For the listing below, print exactly the lines from the line with "have := i.isLt" to the line with "induction l with", both included, and nothing beyond them.

GIVEN ENTRIES:
□ □ □ □

/-- The pockets of the ring reach all its entries. -/
theorem Dev.ringPockets_all (d : Dev) (i : Fin 64) : ∃ p ∈ d.ringPockets, i = ringIx p := by
  unfold Dev.ringPockets
  dsimp only
  generalize d.pocketNow.getD 0 - 63#32 = b
  refine ⟨b + BitVec.ofNat 32 ((i.val + 64 - b.toNat % 64) % 64), ?_, ?_⟩
  · refine List.mem_map.mpr ⟨_, List.mem_range.mpr (Nat.mod_lt _ (by decide)), rfl⟩
  · apply Fin.ext
    show i.val = (b + _).toNat % 64
    rw [BitVec.toNat_add, BitVec.toNat_ofNat]
    have := i.isLt
    omega

/-- Marking a fill list of sound records. -/
theorem Dev.markFill_sound : ∀ (l kept : List CanRecord) (d : Dev), (∀ r ∈ l, r.checkOk = true) →
    ∃ n, Dev.markFill l kept d = { d with track := { d.track with fill := kept.reverse ++ l.map CanRecord.flagged, suspects := n } } := by
  intro l
  induction l with
  | nil => exact fun kept d _ => ⟨d.track.suspects, by rw [List.map_nil, List.append_nil]; rfl⟩
  | cons r l ih =>
    intro kept d h
    have hl := fun r hr => h r (List.mem_cons_of_mem _ hr)
    unfold Dev.markFill
    split
    · rename_i q
      obtain ⟨n, e⟩ := ih (r :: kept) d hl
      refine ⟨n, ?_⟩
      rw [e, List.reverse_cons, List.append_assoc, List.map_cons]
      have : CanRecord.flagged r = r := by unfold CanRecord.flagged; rw [if_pos q]
      rw [this]; rfl
    · rename_i q
      rw [if_pos (h r List.mem_cons_self)]
      obtain ⟨n, e⟩ := ih (r.marked :: kept) d.countSuspect hl
      refine ⟨n, ?_⟩
      rw [e, List.reverse_cons, List.append_assoc, List.map_cons, CanRecord.marked_eq_flagged r q (h r List.mem_cons_self)]
      rfl

/-- Without order places nothing is closed. -/
theorem Dev.closeEntry_none {d : Dev} (h : ∀ p, d.place p = none) (r : LotRef) : d.closeEntry r = d := by
  unfold Dev.closeEntry
  split
  · rfl
  · rename_i p i
    have : d.updateEntry p i (fun e => { e with status := .closed }) = d := by unfold Dev.updateEntry; rw [h]
    rw [this]; dsimp only; rw [h]

/-- Only recipe slots that were draining differ. -/
structure OnlySlots (d d' : Dev) : Prop where
  eq : d' = { d with order := { d.order with slots := d'.order.slots } }
  keep : ∀ k, (d.slot k).st ≠ .draining → d'.slot k = d.slot k

theorem OnlySlots.refl (d : Dev) : OnlySlots d d := ⟨rfl, fun _ _ => rfl⟩

/-- Draining without order places touches draining slots alone. -/
theorem Dev.drainIfEmpty_slots {a d : Dev} (h : OnlySlots a d) (hp : ∀ p, a.place p = none) (k : Fin 4) : OnlySlots a (d.drainIfEmpty k) := by
  unfold Dev.drainIfEmpty
  dsimp only
  split
  · rename_i hs
    rw [Dev.closeEntry_none]
    · refine ⟨?_, ?_⟩
      · rw [h.eq]; rfl
      · intro j hj
        by_cases e : j = k
        · subst e
          rw [h.keep j hj] at hs
          exact absurd hs.1 hj
        · rw [← h.keep j hj]
          show (d.order.slots.set k.val RecipeSlot.empty k.isLt).get j = d.order.slots.get j
          simp only [Vector.get_eq_getElem]
          rw [Vector.getElem_set_ne]
          exact fun x => e (Fin.ext x.symm)
    · intro p
      show d.order.places.get p = none
      have := hp p
      rw [h.eq]; exact this
  · exact h

/-- The error address and the pending bit of ORDER_ERROR. -/
def OrderFault (x : Nat) (d : Dev) : Prop := d.report.errAddr = BitVec.ofNat 32 x ∧ d.report.pending.getLsbD 4 = true

theorem OrderFault.same {d' : Dev} (h : OrderFault x d) (e : d'.report = d.report) : OrderFault x d' := by
  unfold OrderFault; rw [e]; exact h

theorem Dev.placeBurst_report (b : Burst) (d : Dev) : (d.placeBurst b).report = d.report := by
  unfold Dev.placeBurst; split <;> rfl

theorem Dev.pushOrderWrite_report (a : Nat) (v : Word) (d : Dev) : (d.pushOrderWrite a v).report = d.report := by
  unfold Dev.pushOrderWrite
  dsimp only
  split
  · exact Dev.placeBurst_report _ _
  · rfl

theorem Dev.updateEntry_report (p : Fin 2) (i : Nat) (f) (d : Dev) : (d.updateEntry p i f).report = d.report := by
  unfold Dev.updateEntry
  split
  · rfl
  · split
    · rfl
    · unfold Dev.writeEntry
      rw [Dev.pushOrderWrite_report, Dev.pushOrderWrite_report]; rfl

theorem OrderFault.raise (h : OrderFault x d) (c : Cause) : OrderFault x (d.raise c) := by
  unfold Dev.raise
  split
  · exact h
  · split
    · exact h
    · refine ⟨h.1, ?_⟩
      show (d.report.pending ||| c.mask).getLsbD 4 = true
      rw [BitVec.getLsbD_or, h.2]; rfl

theorem OrderFault.raiseAt (hu : d.setup.part ≠ .unplaced) : OrderFault x (d.raiseAt .orderError x) := by
  unfold Dev.raiseAt Dev.raise
  rw [if_neg hu]
  split
  · rename_i h; exact ⟨rfl, h⟩
  · refine ⟨rfl, ?_⟩
    show (d.report.pending ||| Cause.orderError.mask).getLsbD 4 = true
    rw [BitVec.getLsbD_or, show Cause.orderError.mask.getLsbD 4 = true from by decide, Bool.or_true]

theorem Dev.releasePlace_report (p : Fin 2) (d : Dev) : (d.releasePlace p).report = d.report := by
  unfold Dev.releasePlace
  dsimp only
  split
  · rfl
  · split <;> rfl

theorem OrderFault.completeOrder (h : OrderFault x d) (p : Fin 2) : OrderFault x (d.completeOrder p) := by
  unfold Dev.completeOrder
  split
  · exact h
  · split
    · split
      · refine h.same ?_
        rw [Dev.releasePlace_report]; exact Dev.pushOrderWrite_report _ _ _
      · dsimp only
        refine OrderFault.same ?_ (Dev.releasePlace_report _ _)
        have h2 : ∀ b o, OrderFault x (d.writeOrderStatus b o) := fun b o => h.same (Dev.pushOrderWrite_report _ _ _)
        split
        · exact (h2 _ _).raise _
        · exact h2 _ _
    · exact h

theorem Dev.cancelFrom_order {a : Dev} (h : OrderStep a d) (p : Fin 2) (i : Nat) :
    OrderStep a (d.cancelFrom p i) ∧ (d.cancelFrom p i).report = d.report := by
  unfold Dev.cancelFrom
  generalize d.entryRefs p i = l
  induction l generalizing d with
  | nil => exact ⟨h, rfl⟩
  | cons y l ih =>
    rw [List.foldl_cons]
    by_cases q : d.unstartedAt y = true
    · rw [if_pos q]
      obtain ⟨h1, h2⟩ := ih (Dev.updateEntry_order h y.1 y.2 fun e => { e with status := .cancelled })
      exact ⟨h1, h2.trans (Dev.updateEntry_report _ _ _ _)⟩
    · rw [if_neg q]
      exact ih h
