theorem Dev.LawsAt.ofView (h : d.view.dev.LawsAt p) : d.LawsAt p :=
  ⟨⟨h.books.pool, h.books.members, h.books.suspects, h.books.sound⟩, h.pockets,
    ⟨h.table.empty, h.table.taught, h.table.one, h.table.loader, h.table.trims, h.table.untaught⟩,
    ⟨h.setup.valid, h.setup.ready, h.setup.placed, h.setup.empty⟩,
    ⟨h.port.waiting, h.port.idle, h.port.kind, h.port.slots⟩⟩

theorem Dev.LawsAt.congr (h : a.LawsAt p) (e : d.view = a.view) : d.LawsAt p :=
  Dev.LawsAt.ofView (by rw [e]; exact h.view)

/-- The orders of R10 with `p` as the scale pocket, no live record being `n` numbers old. -/
def Dev.OrdAt (p : Word) (n : Nat) (d : Dev) : Prop :=
  ((d.liveAt p).Pairwise fun a b => 0 < (b.seq - a.seq).toInt) ∧
  ∀ r ∈ d.liveAt p, 0 < (d.fill.seq - r.seq).toNat ∧ (d.fill.seq - r.seq).toNat < n

theorem Dev.OrdAt.congr (h : a.OrdAt p n) (e : d.view = a.view) : d.OrdAt p n := by
  have k : ∀ x : Dev, x.OrdAt p n ↔ x.view.dev.OrdAt p n := fun x => Iff.rfl
  rw [k, e, ← k]; exact h

/-- The laws are kept, and so are the orders, at most `m` numbers being given out; the scale pocket is `p` before
and `q` after. -/
def Keeps (m : Nat) (p q : Word) (a d : Dev) : Prop :=
  a.LawsAt p → d.LawsAt q ∧ ∀ n, n + m ≤ 2 ^ 31 → a.OrdAt p n → d.OrdAt q (n + m)

theorem Keeps.same (e : d.view = a.view) : Keeps 0 p p a d :=
  fun h => ⟨h.congr e, fun _ _ k => k.congr e⟩

theorem Keeps.refl : Keeps 0 p p d d := Keeps.same rfl

theorem Keeps.trans {m' : Nat} {r : Word} (h : Keeps m p q a b) (k : Keeps m' q r b d) : Keeps (m + m') p r a d := by
  intro x
  obtain ⟨y, f⟩ := h x
  obtain ⟨z, g⟩ := k y
  exact ⟨z, fun n hn o => by rw [← Nat.add_assoc]; exact g (n + m) (by omega) (f n (by omega) o)⟩

theorem Keeps.mono {m' : Nat} (h : Keeps m p q a d) (k : m ≤ m') : Keeps m' p q a d := by
  intro x
  obtain ⟨y, f⟩ := h x
  exact ⟨y, fun n hn o => ⟨(f n (by omega) o).1, fun r hr => ⟨((f n (by omega) o).2 r hr).1, by have := ((f n (by omega) o).2 r hr).2; omega⟩⟩⟩

/-- A step that keeps the view after one that keeps the laws. -/
theorem Keeps.thenSame (h : Keeps m p q a b) (e : d.view = b.view) : Keeps m p q a d := h.trans (Keeps.same e)

/-- The orders outlast records that leave, and fields other than the number that change. -/
theorem Dev.OrdAt.thin (h : a.OrdAt p n) (s : ((d.liveAt q).map fun r => r.seq).Sublist ((a.liveAt p).map fun r => r.seq))
    (e : d.fill.seq = a.fill.seq) : d.OrdAt q n := by
  obtain ⟨h1, h2⟩ := h
  have k : ((a.liveAt p).map fun r => r.seq).Pairwise fun x y : Word => 0 < (y - x).toInt := by
    rw [List.pairwise_map]; exact h1
  refine ⟨?_, fun r hr => ?_⟩
  · have := k.sublist s
    rw [List.pairwise_map] at this; exact this
  · obtain ⟨r', hr', e'⟩ := List.mem_map.1 (s.subset (List.mem_map_of_mem hr))
    have := h2 r' hr'
    rw [e, ← e']; exact this

theorem Keeps.thin (l : a.LawsAt p → d.LawsAt q)
    (s : a.LawsAt p → ((d.liveAt q).map fun r => r.seq).Sublist ((a.liveAt p).map fun r => r.seq)) (e : d.fill.seq = a.fill.seq) :
    Keeps 0 p q a d := fun h => ⟨l h, fun _ _ k => k.thin (s h) e⟩

theorem Dev.Ordered.at (h : d.Ordered) (k : d.Recent n) : d.OrdAt (d.pocketNow.getD 0) n := by
  refine ⟨h.numbers, fun r hr => ⟨?_, k r hr⟩⟩
  have := h.counter r hr
  rw [BitVec.toInt_eq_toNat_cond] at this
  split at this <;> omega

theorem Dev.OrdAt.ordered (h : d.OrdAt (d.pocketNow.getD 0) n) (hn : n ≤ 2 ^ 31) : d.Ordered := by
  refine ⟨h.1, fun r hr => ?_⟩
  have := h.2 r hr
  rw [BitVec.toInt_eq_toNat_cond, if_pos (by omega)]
  omega

/-! ### The records of the ring -/

theorem ringFrom_nodup (p : Word) : ((ringFrom p).map ringIx).Nodup := by
  unfold ringFrom
  rw [List.map_map]
  refine List.Nodup.map_on ?_ List.nodup_range
  intro x hx y hy e
  rw [List.mem_range] at hx hy
  have := congrArg Fin.val e
  simp only [Function.comp, ringIx, BitVec.toNat_add, BitVec.toNat_ofNat] at this
  omega

theorem ringFrom_all (p q : Word) : ∃ w ∈ ringFrom p, ringIx w = ringIx q := by
  refine ⟨p - 63#32 + BitVec.ofNat 32 ((q.toNat + 64 - (p - 63#32).toNat % 64) % 64), ?_, ?_⟩
  · exact List.mem_map.mpr ⟨_, List.mem_range.mpr (Nat.mod_lt _ (by decide)), rfl⟩
  · apply Fin.ext
    show (p - 63#32 + _).toNat % 64 = q.toNat % 64
    rw [BitVec.toNat_add, BitVec.toNat_ofNat]
    omega

/-- The ring from the oldest pocket to `p`, cut at the pocket that stands at the index of `q`. -/
theorem ringFrom_split (p q : Word) : ∃ pre w post, ringFrom p = pre ++ w :: post ∧ ringIx w = ringIx q ∧
    (∀ x ∈ pre, ringIx x ≠ ringIx q) ∧ ∀ x ∈ post, ringIx x ≠ ringIx q := by
  obtain ⟨w, hw, e⟩ := ringFrom_all p q
  obtain ⟨pre, post, hs⟩ := List.append_of_mem hw
  have nd := ringFrom_nodup p
  rw [hs, List.map_append, List.map_cons] at nd
  have nd := (List.nodup_middle.1 nd)
  rw [List.nodup_cons, List.mem_append] at nd
  refine ⟨pre, w, post, hs, e, fun x hx k => nd.1 (.inl ?_), fun x hx k => nd.1 (.inr ?_)⟩
  · rw [e, ← k]; exact List.mem_map_of_mem hx
  · rw [e, ← k]; exact List.mem_map_of_mem hx

theorem Dev.entry_ix (d : Dev) (h : ringIx p = ringIx q) : d.entry p = d.entry q := by
  unfold Dev.entry; rw [h]

/-- The live records with the entry of pocket `q` picked out: another entry there changes its record alone. -/
theorem Dev.liveAt_entry (p q : Word) (d : Dev) : ∃ A B, d.liveAt p = A ++ (d.entry q).record.toList ++ B ∧
    ∀ e, (d.setEntry q e).liveAt p = A ++ e.record.toList ++ B := by
  obtain ⟨pre, w, post, hs, hw, h1, h2⟩ := ringFrom_split p q
  have out : ∀ (ls : List Word) (e : Entry), (∀ x ∈ ls, ringIx x ≠ ringIx q) →
      (ls.filterMap fun x => ((d.setEntry q e).entry x).record) = ls.filterMap fun x => (d.entry x).record :=
    fun ls e h => List.filterMap_congr fun x hx => by rw [Dev.entry_setEntry_ne d e (h x hx)]
  have one : ∀ o : Option CanRecord, ∀ rest : List CanRecord, (match o with | none => rest | some r => r :: rest) = o.toList ++ rest := by
    intro o rest; cases o <;> rfl
  refine ⟨pre.filterMap fun x => (d.entry x).record, (post.filterMap fun x => (d.entry x).record) ++ d.track.fill, ?_, fun e => ?_⟩
  · unfold Dev.liveAt
    rw [hs, List.filterMap_append, List.filterMap_cons, Dev.entry_ix d hw]
    cases (d.entry q).record <;> simp
  · unfold Dev.liveAt
    rw [hs, List.filterMap_append, List.filterMap_cons, Dev.entry_ix _ hw, Dev.entry_setEntry, out pre e h1, out post e h2]
    cases e.record <;> simp [Dev.setEntry]
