/-- The switch to the PENDING slot (R33, R136). -/
theorem Kept.switchTo {k : Fin 4} (c : Ctx) (hk : d.slotIn .pending = some k) : Kept 0 d (d.switchTo k c) := by
  have pk := Dev.slotIn_some hk
  unfold Dev.switchTo
  dsimp only
  obtain ⟨b, hb⟩ : ∃ b, b = Dev.fillOldEntry c (d.switchValves (d.recipeOf k)) := ⟨_, rfl⟩
  have bv : b.view = { d.view with recs := (d.switchValves (d.recipeOf k)).valve.recs } := by
    rw [hb, Dev.fillOldEntry_view]
    obtain ⟨u, e⟩ := d.switchValves_shape (d.recipeOf k)
    rw [e]; rfl
  have bsl : ∀ j, b.slot j = d.slot j := fun j => congrArg (fun v : LawView => v.slots.get j) bv
  have brec : ∀ v, b.valveRec v = (d.valveRec v).switched (d.recipeOf k) := fun v =>
    (congrArg (fun x : LawView => x.recs.get v) bv).trans (Dev.valveRec_switchValves _ d v)
  rw [← hb]
  clear hb
  -- the new CURRENT slot, the old one being DRAINING
  have main : ∀ (t : Dev), (∀ j, t.slot j = if j = k then { d.slot k with st := .current }
        else if d.currentSlot = some j then { d.slot j with st := .draining } else d.slot j) →
      t.view = { b.view with slots := t.order.slots } → Kept 0 d t := by
    intro t ts tv
    refine Kept.recipes (s := t.order.slots) (lo := d.order.loader) (vs := b.valve.recs) ?_ fun tl pl => ?_
    · rw [tv, bv]
      have : b.valve.recs = (d.switchValves (d.recipeOf k)).valve.recs := congrArg LawView.recs bv
      rw [this]; rfl
    have only : ∀ j, (t.slot j).st = .current → j = k := by
      intro j hj
      rw [ts] at hj
      by_cases c1 : j = k
      · exact c1
      · rw [if_neg c1] at hj
        by_cases c2 : d.currentSlot = some j
        · rw [if_pos c2] at hj; cases hj
        · rw [if_neg c2] at hj
          exact absurd (Dev.slotIn_unique hj fun i hi => tl.one i j hi hj) c2
    have cur : t.slot k = { d.slot k with st := .current } := by rw [ts, if_pos rfl]
    have vr : ∀ v, t.valveRec v = (d.valveRec v).switched (d.recipeOf k) := fun v =>
      (congrArg (fun x : LawView => x.recs.get v) tv).trans (brec v)
    refine ⟨⟨fun j hj => ?_, fun j hj => ?_, fun i j hi hj => (only i hi).trans (only j hj).symm, fun l hl => ?_, fun j c v hj hc => ?_, fun hn v => ?_⟩,
      pl.slots' ((congrArg LawView.upstream tv).trans (congrArg LawView.upstream bv)) fun j hj => ?_, fun j => ?_⟩
    · rw [ts] at hj ⊢
      by_cases c1 : j = k
      · rw [if_pos c1] at hj; rcases hj with x | x | x <;> cases x
      · rw [if_neg c1] at hj ⊢
        by_cases c2 : d.currentSlot = some j
        · rw [if_pos c2] at hj; rcases hj with x | x | x <;> cases x
        · rw [if_neg c2] at hj ⊢; exact tl.empty j hj
    · rw [ts] at hj ⊢
      by_cases c1 : j = k
      · rw [if_pos c1]; exact tl.taught k (.inl pk)
      · rw [if_neg c1] at hj ⊢
        by_cases c2 : d.currentSlot = some j
        · rw [if_pos c2] at hj; rcases hj with x | x <;> cases x
        · rw [if_neg c2] at hj ⊢; exact tl.taught j hj
    · have el : t.order.loader = b.order.loader := congrArg LawView.loader tv
      have eb : b.order.loader = d.order.loader := congrArg LawView.loader bv
      have this := tl.loader l (eb ▸ el ▸ hl)
      rw [ts, if_neg, if_neg]
      · exact this
      · intro c
        have c' := Dev.slotIn_some c
        rw [this] at c'; cases c'
      · intro c; rw [c, pk] at this; cases this
    · rw [vr]
      have := only j hj
      subst this
      rw [cur] at hc
      have e : d.recipeOf j = c := by
        unfold Dev.recipeOf
        have hc : (d.slot j).recipe = some c := hc
        rw [hc]; rfl
      rw [e]; exact ValveRec.switched_trim _ _
    · exact absurd (by rw [cur]) (hn k)
    · rw [ts]
      by_cases c1 : j = k
      · rw [if_pos c1]; exact .inl rfl
      · rw [if_neg c1]
        by_cases c2 : d.currentSlot = some j
        · rw [if_pos c2]; exact .inr rfl
        · rw [if_neg c2]; exact hj
    · rw [ts]
      by_cases c1 : j = k
      · rw [if_pos c1, c1]
      · rw [if_neg c1]
        by_cases c2 : d.currentSlot = some j
        · rw [if_pos c2]
        · rw [if_neg c2]
  have ends : ∀ t : Dev, Kept 0 d t →
      Kept 0 d (Dev.raise .lotSwitch (Dev.reformBare { t with fill := { t.fill with switchDue := false } })) := by
    intro t ht
    exact ((ht.thenSame (d := { t with fill := { t.fill with switchDue := false } }) rfl).trans (Kept.goes Goes.reformBare)).thenSame (Dev.raise_view _ _)
  cases ho : d.currentSlot with
  | none =>
    dsimp only
    refine ends _ (Kept.thenSame (main (b.setSlot k { b.slot k with st := .current }) ?_ rfl) (Dev.startNewEntry_view _ _))
    intro j
    rw [Dev.slot_set, bsl, bsl, ho]
    split
    · rfl
    · rw [if_neg (by simp)]
  | some i =>
    dsimp only
    have ci := Dev.slotIn_some ho
    have ik : i ≠ k := by intro c; rw [c, pk] at ci; cases ci
    refine ends _ (Kept.trans (m := 0) (m' := 0) (Kept.thenSame (main (Dev.setSlot (b.setSlot i { b.slot i with st := .draining }) k
      { (b.setSlot i { b.slot i with st := .draining }).slot k with st := .current }) ?_ rfl) (Dev.startNewEntry_view _ _)) (Kept.drainIfEmpty i))
    intro j
    rw [Dev.slot_set, Dev.slot_set, Dev.slot_set, if_neg (Ne.symm ik), bsl, bsl, bsl, ho]
    split
    · rfl
    · by_cases c : j = i
      · rw [if_pos c, if_pos (by rw [c]), c]
      · rw [if_neg c, if_neg (fun x => c (Option.some.inj x).symm)]

end Sys2Proof.Machine
end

□ □ □ □

REPLY:
    have := i.isLt
    omega

/-- Marking a fill list of sound records. -/
theorem Dev.markFill_sound : ∀ (l kept : List CanRecord) (d : Dev), (∀ r ∈ l, r.checkOk = true) →
    ∃ n, Dev.markFill l kept d = { d with track := { d.track with fill := kept.reverse ++ l.map CanRecord.flagged, suspects := n } } := by
  intro l
  induction l with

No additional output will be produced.